What is being asked ▸ Nothing but the lines from the one containing "def execHealthReport (fn" through the one containing "let mine := (List.range", both included, should be given again, each exactly as written below.

Records for this task ▸

-- ==== Sys2Proof/Machine/Save.lean ====
section
/-! DEFINITION. Saving a team to its image and restoring it (R255, R256, R349 to R352, R361 to R363).
Readings of the rules: DEDUCED, log entry 37. -/

namespace Sys2Proof.Machine

/-! ## Bytes of an image (R361, R362) -/

/-- Bytes continued with zeros to `n`. -/
def padTo (n : Nat) (bs : List Byte) : List Byte := bs ++ List.replicate (n - bs.length) 0
/-- The next multiple of 64. -/
def up64 (n : Nat) : Nat := (n + 63) / 64 * 64
/-- A section, which ends on a 64-byte boundary. -/
def sect (bs : List Byte) : List Byte := padTo (up64 bs.length) bs

/-- `n` bits as bytes, bit 0 first. -/
def bitBytes (n : Nat) (f : Nat → Bool) : List Byte :=
  (List.range (n / 8)).map (fun i => (List.range 8).foldl (fun b j => if f (8 * i + j) then b ||| (1#8 <<< j) else b) 0#8)

/-- 2^k where a condition holds. -/
def bitIf (b : Bool) (k : Nat) : Nat := if b then 2 ^ k else 0

/-- The code of a kind of stack entry (R150). -/
def entryKindCode : EntryKind → Nat
  | .ifE => 0 | .loopE => 1 | .callE => 2

/-- A control-stack entry (R150). -/
def entryBytes (e : Entry) : List Byte :=
  let hi := entryKindCode e.kind * 2 ^ 30 + bitIf e.els 29 + bitIf e.unb 28 + e.cws.toNat * 2 ^ 25 + e.spn.toNat * 2 ^ 22 +
    e.sc.toNat * 2 ^ 20 + e.brkm.toNat * 2 ^ 16 + e.cntm.toNat * 2 ^ 12
  leBytes 8 e.addr.toNat ++ leBytes 4 e.iter.toNat ++ leBytes 4 e.trip.toNat ++ leBytes 4 e.fmt.toNat ++ leBytes 4 hi

/-- A translation register (R26). -/
def xregBytes (x : XReg) : List Byte :=
  let w2 := bitIf x.valid 63 + x.home.toNat * 2 ^ 61 + x.mt.toNat * 2 ^ 59 + bitIf x.kv 58 + bitIf x.nr 57 + bitIf x.rd 56 +
    bitIf x.wr 55 + bitIf x.priv 54 + x.ps.toNat * 2 ^ 52 + x.pkg.toNat * 2 ^ 42 + x.limit.toNat
  leBytes 8 x.vbase.toNat ++ leBytes 8 (x.pbase.toNat % 2 ^ 52) ++ leBytes 8 w2

/-- A slice's 24 bytes (R362). -/
def sliceBytes (y : Slice) : List Byte :=
  padTo 24 (leBytes 8 y.pc.toNat ++ leBytes 4 y.fmt.toNat ++ leBytes 1 y.stack'.length ++ leBytes 1 y.gang ++
    leBytes 1 (bitIf y.exited 0 + bitIf (y.atRegang || y.pend == some .regang) 1 + bitIf y.debugStopped 2))

/-- Is a lane of a physical register empty, or a scalar register? -/
def Group.emptyAt (g : Group) (key : Nat) : Bool := g.inflight.any (fun r => r.empties && r.lanes.any (fun p => p.1 == key))
def Group.emptyS (g : Group) (n : Nat) : Bool := g.inflight.any (fun r => r.empties && (r.sca.map Prod.fst) == some n)

/-- A group block (R362). -/
def groupBytes (g : Group) (slot : Nat) : List Byte :=
  let i := g.gid
  let flags := bitIf i.half 0 + bitIf (i.hnum == 1) 1 + bitIf g.vliw 2 + bitIf g.exposed 3 + bitIf i.task 4
  let head := leBytes 1 i.role ++ leBytes 1 slot ++ leBytes 1 flags ++ leBytes 1 (i.rsb / 64) ++ leBytes 2 g.win.wb ++ leBytes 1 g.win.ws ++
    leBytes 1 0 ++ leBytes 2 g.win.bot ++ leBytes 6 0 ++ leBytes 4 g.win.sp.toNat ++ leBytes 4 g.win.lim.toNat ++
    leBytes 8 g.win.lbase.toNat ++ leBytes 4 g.win.lsize.toNat
  let key (j : Nat) : Nat := 32 * i.rbase + j
  let qBytes (q : Stream) : List Byte := leBytes 4 q.buf ++ leBytes 4 q.size ++ leBytes 4 q.arrived ++ leBytes 4 q.pos
  let pass (p c : Nat) : Option PassValue := g.passes.find? (fun x => x.pass == p && x.cluster == c)
  padTo 0x40 head ++
    (List.range 32).flatMap (fun n => leBytes 8 (g.sreg n).toNat) ++
    padTo 16 (bitBytes 32 (fun n => !g.emptyS n) ++ bitBytes 32 (fun n => Sparse.look false n g.sca.poison)) ++
    (List.range 8).flatMap (fun n => xregBytes (g.xreg n)) ++
    (List.range 64).flatMap (fun n => leBytes 2 (g.cb n).toNat) ++
    (List.range 8).flatMap (fun n => leBytes 8 (Sparse.look 0 n g.xpat).toNat) ++
    (List.range 8).flatMap (fun n => qBytes (g.stream n)) ++
    (List.range 8).flatMap (fun k => if k < g.slices.length then sliceBytes (g.slice k) else leBytes 24 0) ++
    (List.range 8).flatMap (fun k => padTo 384 ((g.slice k).stack'.reverse.flatMap entryBytes)) ++
    (List.range 16).flatMap (fun n => leBytes 1 (g.nc (2 * n) + 16 * g.nc (2 * n + 1))) ++
    (List.range 128).flatMap (fun n => leBytes 4 (Sparse.look 0 n g.lanes.rng).toNat) ++
    (List.range 128).flatMap (fun n => leBytes 4 (((pass (n / 32) (n % 32)).map PassValue.value).getD 0).toNat) ++
    (List.range 128).flatMap (fun n => match pass (n / 32) (n % 32) with | some x => leBytes 1 (128 + x.age % 16) | none => leBytes 1 0) ++
    leBytes 32 0 ++
    (List.range (32 * i.rsb)).flatMap (fun j => leBytes 4 (Sparse.look 0 (key j) g.lanes.v).toNat) ++
    bitBytes (32 * i.rsb) (fun j => j % 32 < g.width && !g.emptyAt (key j)) ++
    bitBytes (32 * i.rsb) (fun j => Sparse.look false (key j) g.lanes.poison)

/-- The bytes of a group block of a register budget. -/
def groupBlock (rsb : Nat) : Nat := 0x14C0 + 136 * rsb

/-- A ring's descriptor, its granted slots only (R46). -/
def ringBytes (x : Ring) : List Byte :=
  if x.valid then
    leBytes 8 (2 ^ 63 + x.count * 2 ^ 44 + x.slotsz * 2 ^ 28 + x.base) ++ leBytes 2 x.head ++ leBytes 2 x.tail ++ leBytes 2 x.rsv ++ leBytes 2 x.clm
  else leBytes 16 0
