-- ==== Sys2Proof/Machine/Platform.lean ====
section
/-! DEFINITION. The platform: package reset, boot and attestation (R379 to R381, R385), soft errors and scrubbing (R72 to R74),
islands (R382 to R384), links and modules (R374, R377), fuses and power.
Readings of the rules: DESIGN CHOICE, log entry 36. Readings of the rules: DEDUCED, log entry 46. -/

namespace Sys2Proof.Machine

/-! ## Boot (R379, R380, R385) -/

/-- The slot that verifies an image: a customer key slot's number, or 4 for the vendor key unless it is revoked. -/
def verifyingSlot (p : Platform) (image : List Byte) : Option Nat :=
  if !Config.xmssVerifies image then none
  else if Config.imageKeyHash image == Config.vendorKeyHash && !p.revoked then some 4
  else (List.range 4).find? (fun k => p.keys.any (fun x => x.1 == k && x.2 == Config.imageKeyHash image))

/-- A die after its boot ROM has run: it runs Ibien, its attestation log begun, or nothing. -/
def bootDie (p : Platform) : Die :=
  match verifyingSlot p Config.bootImage with
  | some k => ({ boot := .running } : Die).measure (Config.romVersion ++ Config.shake256 Config.bootImage ++ leBytes 1 k)
  | none => { boot := .failed }

/-- PACKAGE_RESET (R379, R385): every register, cache and memory of the package as after reset; the fuses, the flash and the
memory outside the package stay. -/
def execPackageReset (s : State) : Host.Outcome State Fault Refusal :=
  let p : Platform := { keys := s.plat.keys, revoked := s.plat.revoked, quote := s.plat.quote }
  let outside (a : Nat) : Bool := 2 ^ 60 ≤ a
  let store : Store := { mem := s.store.mem.filter (fun x => outside x.1), poison := s.store.poison.filter (fun x => outside (32 * x.1)) }
  let dies := (List.range 4).foldl (fun m k => Sparse.put {} k (bootDie p) m) []
  .next { State.reset with store := store, plat := p, dies := dies, free := s.free, agenda := s.agenda }

/-- CUSTOMER_KEY_SLOT_PROVISION (R379): a slot is written once. -/
def execCustomerKeySlotProvision (slot : Nat) (hash : List Byte) (s : State) : Host.Outcome State Fault Refusal :=
  .next (if slot < 4 && hash.length == 32 && !s.plat.keys.any (fun p => p.1 == slot) then
      { s with plat := { s.plat with keys := Sparse.put [] slot hash s.plat.keys } }
    else s)

/-- VENDOR_KEY_REVOCATION (R379). -/
def execVendorKeyRevocation (s : State) : Host.Outcome State Fault Refusal := .next { s with plat := { s.plat with revoked := true } }

/-- POWER_FAILURE (R381): nothing runs until the next package reset; the flash keeps its index. -/
def execPowerFailure (s : State) : Host.Outcome State Fault Refusal := .next { s with plat := { s.plat with power := false } }

/-- The highest one-time index that a quote may use (R381). -/
def lastQuote : Nat := 1048575

/-- ATTESTATION_QUOTE (R381): the index advances on flash before the signature with the old one is released. -/
def execAttestationQuote (fn : Nat) (nonce : List Byte) (s : State) : Host.Outcome State Fault Refusal :=
  .next (s.request fn (
    let i := s.plat.quote
    if nonce.length != 32 then s.respond fn 0x0B 1
    else if lastQuote < i then s.respond fn 0x0B 2
    else
      let digests := (List.range 4).flatMap (fun d => (s.die d).digest)
      let logs := (List.range 4).flatMap (fun d => (s.die d).log.flatMap id)
      { s with plat := { s.plat with quote := i + 1 } }.respond fn 0x0B 0 (logs ++ digests ++ Config.xmssSign i (nonce ++ digests))))

/-! ## Islands (R382 to R384) -/

/-- An island. -/
def State.island (s : State) (k : Nat) : Island := Sparse.look {} k s.plat.islands
/-- An island changed. -/
def State.onIsland (s : State) (k : Nat) (f : Island → Island) : State :=
  { s with plat := { s.plat with islands := Sparse.upd {} k f s.plat.islands } }

/-- The cores, the memory slice or the glen core of an island (DESIGN CHOICE, log entry 32): 128 to a die, 80 for its core pairs, 32 for its
slices, 16 for its glen cores. -/
def islandCores (k : Nat) : List Nat := if k % 128 < 80 then [160 * (k / 128) + 2 * (k % 128), 160 * (k / 128) + 2 * (k % 128) + 1] else []
def islandSlice (k : Nat) : Option Nat := if 80 ≤ k % 128 && k % 128 < 112 then some (32 * (k / 128) + k % 128 - 80) else none
def islandGlen (k : Nat) : Option Nat := if 112 ≤ k % 128 then some (16 * (k / 128) + k % 128 - 112) else none

/-- The partition that an island is assigned to. -/
def islandPart (s : State) (k : Nat) : Option Nat :=
  (List.range 16).find? (fun p =>
    let x := Sparse.look {} p s.partitions
    if k % 128 < 80 then x.clusters.getLsbD (20 * (k / 128) + k % 128 / 4)
    else if k % 128 < 112 then x.stackMask.getLsbD (4 * (k / 128) + (k % 128 - 80) / 8)
    else x.stackMask.getLsbD (4 * (k / 128) + (k % 128 - 112) / 4))

/-- Has a core work: a team resident or claimed, commands, stores or fills under way, or an agent's program? -/
def coreWorks (c : Core) : Bool :=
  c.crew.claim.isSome || c.crew.teams.any (fun t => t.2.live) || !c.cmds.isEmpty || !c.caches.stores.isEmpty || !c.caches.wc.isEmpty || !c.caches.fills.isEmpty ||
    (c.agent.program && !c.agent.halted)

/-- Is work present on an island? -/
def islandWorks (s : State) (k : Nat) : Bool :=
  (islandCores k).any (fun c => coreWorks (s.core c)) || (match islandGlen k with | some g => (s.glen g).prog.running | none => false)

/-- The deepest state whose exit latency a tolerance allows; islands of no partition, and withdrawn ones, are GATED. -/
def restState (s : State) (k : Nat) : IslandPhase :=
  match islandPart s k with
  | none => .gated
  | some p =>
    let t := Sparse.look 40 p s.plat.tolerance
    if (s.island k).withdrawn || 80000 ≤ t then .gated else if 3200 ≤ t then .retain else if 40 ≤ t then .clockstop else .run

/-- May an island be gated: no live L2 data of its slice? -/
def mayGate (s : State) (k : Nat) : Bool :=
  match islandSlice k with
  | some j => (s.island k).withdrawn || (!s.store.l2.any (fun p => p.2 && homeSlice p.1 == j) && (Sparse.look {} j s.slices).pinned.isEmpty)
  | none => true

/-- The TLBs and caches of an island cleared. -/
def State.clearIsland (s : State) (k : Nat) : State :=
  let s := (islandCores k).foldl (fun s c => s.onCore c (fun x => { x with caches := { x.caches with icache := [], l1 := [], l1own := [], tlb := [] } })) s
  match islandGlen k, islandSlice k with
  | some g, _ => s.onGlen g (fun x => { x with tlb := [] })
  | none, some j => { s with tlbs := Sparse.put [] (128 + j) [] s.tlbs }
  | none, none => s

/-- ISLAND_IDLE (R382, R383): an island without work for 1,024 cycles rests in the deepest state that its partition
tolerates. -/
def execIslandIdle (island : Nat) (s : State) : Host.Outcome State Fault Refusal :=
  .next (
    let x := s.island island
    let rest := restState s island
    let rest := if rest == .gated && !mayGate s island then .retain else rest
    if 512 ≤ island || islandWorks s island || x.wakes != 0 || (x.phase == .run && s.now < x.since + 1024) || exitLatency rest ≤ exitLatency x.phase then s
    else
      let s := if rest == .gated then s.clearIsland island else s
      s.onIsland island (fun x => { x with phase := rest, wakes := 0 }))

/-- Must an island leave its state: work is present on it, an access has asked for it, or the tolerance of its partition no longer
allows so deep a state (R383)? -/
def mustWake (s : State) (k : Nat) : Bool :=
  let x := s.island k
  islandWorks s k || x.wakes != 0 || decide (exitLatency (restState s k) < exitLatency x.phase)

/-- ISLAND_WAKE (R382, R383): an island of a partition that must leave its state does; it runs once the exit latency has passed. -/
def execIslandWake (island : Nat) (s : State) : Host.Outcome State Fault Refusal :=
  .next (
    let x := s.island island
    if 512 ≤ island || x.phase == .run || !mustWake s island || x.withdrawn || (islandPart s island).isNone then s
    else if x.wakes == 0 then s.onIsland island (fun x => { x with wakes := s.now + exitLatency x.phase })
    else if x.wakes ≤ s.now then s.onIsland island (fun x => { x with phase := .run, wakes := 0, since := s.now })
    else s)

/-- The cycle since which each running island has been idle brought up to the present. -/
def State.tickIslands (s : State) : State :=
  { s with plat := { s.plat with islands := s.plat.islands.map (fun p =>
    if p.2.phase == .run && islandWorks s p.1 then (p.1, { p.2 with since := s.now }) else p) } }

/-- Does a core's island run? -/
def coreAwake (s : State) (core : Nat) : Bool := (s.island (128 * (core / 160) + core % 160 / 2)).phase == .run
/-- Does a glen core's island run? -/
def glenAwake (s : State) (n : Nat) : Bool := (s.island (128 * (n / 16) + 112 + n % 16)).phase == .run

/-- AGEING_MONITOR (R384): the supply rises to what the island needs; a prediction below 720 hours is told; an island that
needs more than 750 mV is withdrawn, and gated once it has no work. -/
def execAgeingMonitor (island needMv hours : Nat) (s : State) : Host.Outcome State Fault Refusal :=
  .next (if 512 ≤ island then s
    else
      let agent := 160 * (island / 128)
      let aux : DWord := BitVec.ofNat 64 island
      let over' := 750 < needMv
      let s := s.onIsland island (fun x =>
        { x with supply := Nat.max x.supply (Nat.max 450 (Nat.min 750 needMv)), life := hours, withdrawn := x.withdrawn || over' })
      let s := if over' && !islandWorks s island then (s.clearIsland island).onIsland island (fun x => { x with phase := .gated, wakes := 0 }) else s
      if over' || hours < 720 then s.agentEvent agent 0x22 aux 0 else s)

/-- HEALTH_REPORT (R384): supply, corrected errors and predicted life of each island of the function's partition. -/
def execHealthReport (fn : Nat) (s : State) : Host.Outcome State Fault Refusal :=
  .next (s.request fn (
    let mine := (List.range 512).filter (fun k => match islandPart s k with | some p => fnServes fn p | none => fn == 0)
    let count (k : Nat) : Nat := (s.plat.errors.filter (fun p => p.1 / 2 ^ 64 == k)).foldl (fun n p => n + p.2) 0
    s.respond fn 0x0C 0 (mine.flatMap (fun k => leBytes 4 (s.island k).supply ++ leBytes 8 (count k) ++ leBytes 4 (s.island k).life))))

/-! ## Soft errors (R72 to R74) -/

/-- The structure, island and location of an error, as one number. -/
def eccKey (p : EccPlace) : Nat :=
  let core (k n : Nat) : Nat := (128 * (k / 160) + k % 160 / 2) * 2 ^ 64 + n
  let home (g : Nat) : Nat := let h := homeSlice (32 * g); (128 * (h / 32) + 80 + h % 32) * 2 ^ 64 + g
  match p with
  | .laneReg g r l => core g.core (2 ^ 60 + ((16 * g.bank + g.slot) * 1024 + r) * 32 + l)
  | .scalarReg g n => core g.core (2 * 2 ^ 60 + (16 * g.bank + g.slot) * 32 + n)
  | .scratch k w => core k (3 * 2 ^ 60 + w)
  | .tile k e => core k (4 * 2 ^ 60 + e)
  | .l1 k l => core k (5 * 2 ^ 60 + l)
  | .icache k l => core k (6 * 2 ^ 60 + l)
  | .l2 g => home g + 7 * 2 ^ 60
  | .hbm g => home g + 8 * 2 ^ 60

/-- The core whose agent sees an error. -/
def eccCore (p : EccPlace) : Nat :=
  match p with
  | .laneReg g _ _ | .scalarReg g _ => g.core
  | .scratch k _ | .tile k _ | .l1 k _ | .icache k _ => k
  | .l2 g | .hbm g => 160 * (homeSlice (32 * g) / 32)

/-- A corrected error counted and told (R74). -/
def State.corrected (s : State) (p : EccPlace) : State :=
  { s with plat := { s.plat with errors := Sparse.upd 0 (eccKey p) (fun n => n + 1) s.plat.errors } }.agentEvent (eccCore p) 0x21 (Config.eccLocation p) 0

/-- Is a lane of a group active in its slice (R149)? -/
def laneActive (g : Group) (l : Nat) : Bool := g.vliw || (!(g.slice (l / 4)).exited && g.active (l / 4) (l % 4))

/-- ECC_ERROR (R72 to R74): a correctable error changes nothing but its count; an uncorrectable one poisons its word, element
or granule; a line of the L1 or the instruction cache is dropped and fetched again. -/
def execEccError (place : EccPlace) (correctable : Bool) (s : State) : Host.Outcome State Fault Refusal :=
  .next (
    match place with
    | .l1 k l => (s.onCore k (fun c => c.dropLine (lineOf l))).corrected place
    | .icache k l => (s.onCore k (fun c => { c with caches := { c.caches with icache := c.caches.icache.filter (fun p => p.1 != lineOf l) } })).corrected place
    | _ =>
      if correctable then s.corrected place
      else
        match place with
        | .laneReg g r l =>
          let key := 32 * r + l
          let latent := !laneActive (s.groupAt g.core g.bank g.slot) l
          let s := s.onGroupAt g.core g.bank g.slot (fun x => { x with lanes := { x.lanes with poison := Sparse.put false key true x.lanes.poison } })
          if latent then s.agentEvent g.core 0x20 (Config.eccLocation place) 0 else s
        | .scalarReg g n =>
          s.onGroupAt g.core g.bank g.slot (fun x => { x with sca := { x.sca with poison := Sparse.put false n true x.sca.poison } })
        | .scratch k w => s.onCore k (fun c => { c with store := { c.store with spadPoison := Sparse.put false w true c.store.spadPoison } })
        | .tile k e => s.onCore k (fun c => { c with store := { c.store with tilePoison := Sparse.put false e true c.store.tilePoison } })
        | .l2 g | .hbm g => s.onStore (fun m => { m with poison := Sparse.put false g true m.poison })
        | _ => s)

/-- PATROL_SCRUB (R72): the granule's correctable errors are corrected; nothing that a program can read changes. -/
def execPatrolScrub (_granule : Nat) (s : State) : Host.Outcome State Fault Refusal := .next s

/-! ## Links and modules (R374, R377) -/

/-- LINK_LOSS (R377): where no path remains to a package, the collectives that include it withdraw with ERR. -/
def execLinkLoss (link : Nat) (s : State) : Host.Outcome State Fault Refusal :=
  .next (if 18 ≤ link then s
    else
      let s := { s with plat := { s.plat with links := Sparse.put false link true s.plat.links } }
      let lost := (allCmds s).filter (fun p => isColl p.2.op && p.2.phase == .started && p.2.aux.any (noPathTo s))
      lost.foldl (fun s p => s.finishCmd p.1 p.2 true) s)

/-- MODULE_TRAINING_FAILURE (R374): the port runs on the remaining modules. -/
def execModuleTrainingFailure (module : Nat) (s : State) : Host.Outcome State Fault Refusal :=
  .next (if 4 ≤ module then s else { s with plat := { s.plat with modules := Sparse.put false module true s.plat.modules } })

end Sys2Proof.Machine
end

Response area ▸
def execHealthReport (fn : Nat) (s : State) : Host.Outcome State Fault Refusal :=
  .next (s.request fn (
    let mine := (List.range 512).filter (fun k => match islandPart s k with | some p => fnServes fn p | none => fn == 0)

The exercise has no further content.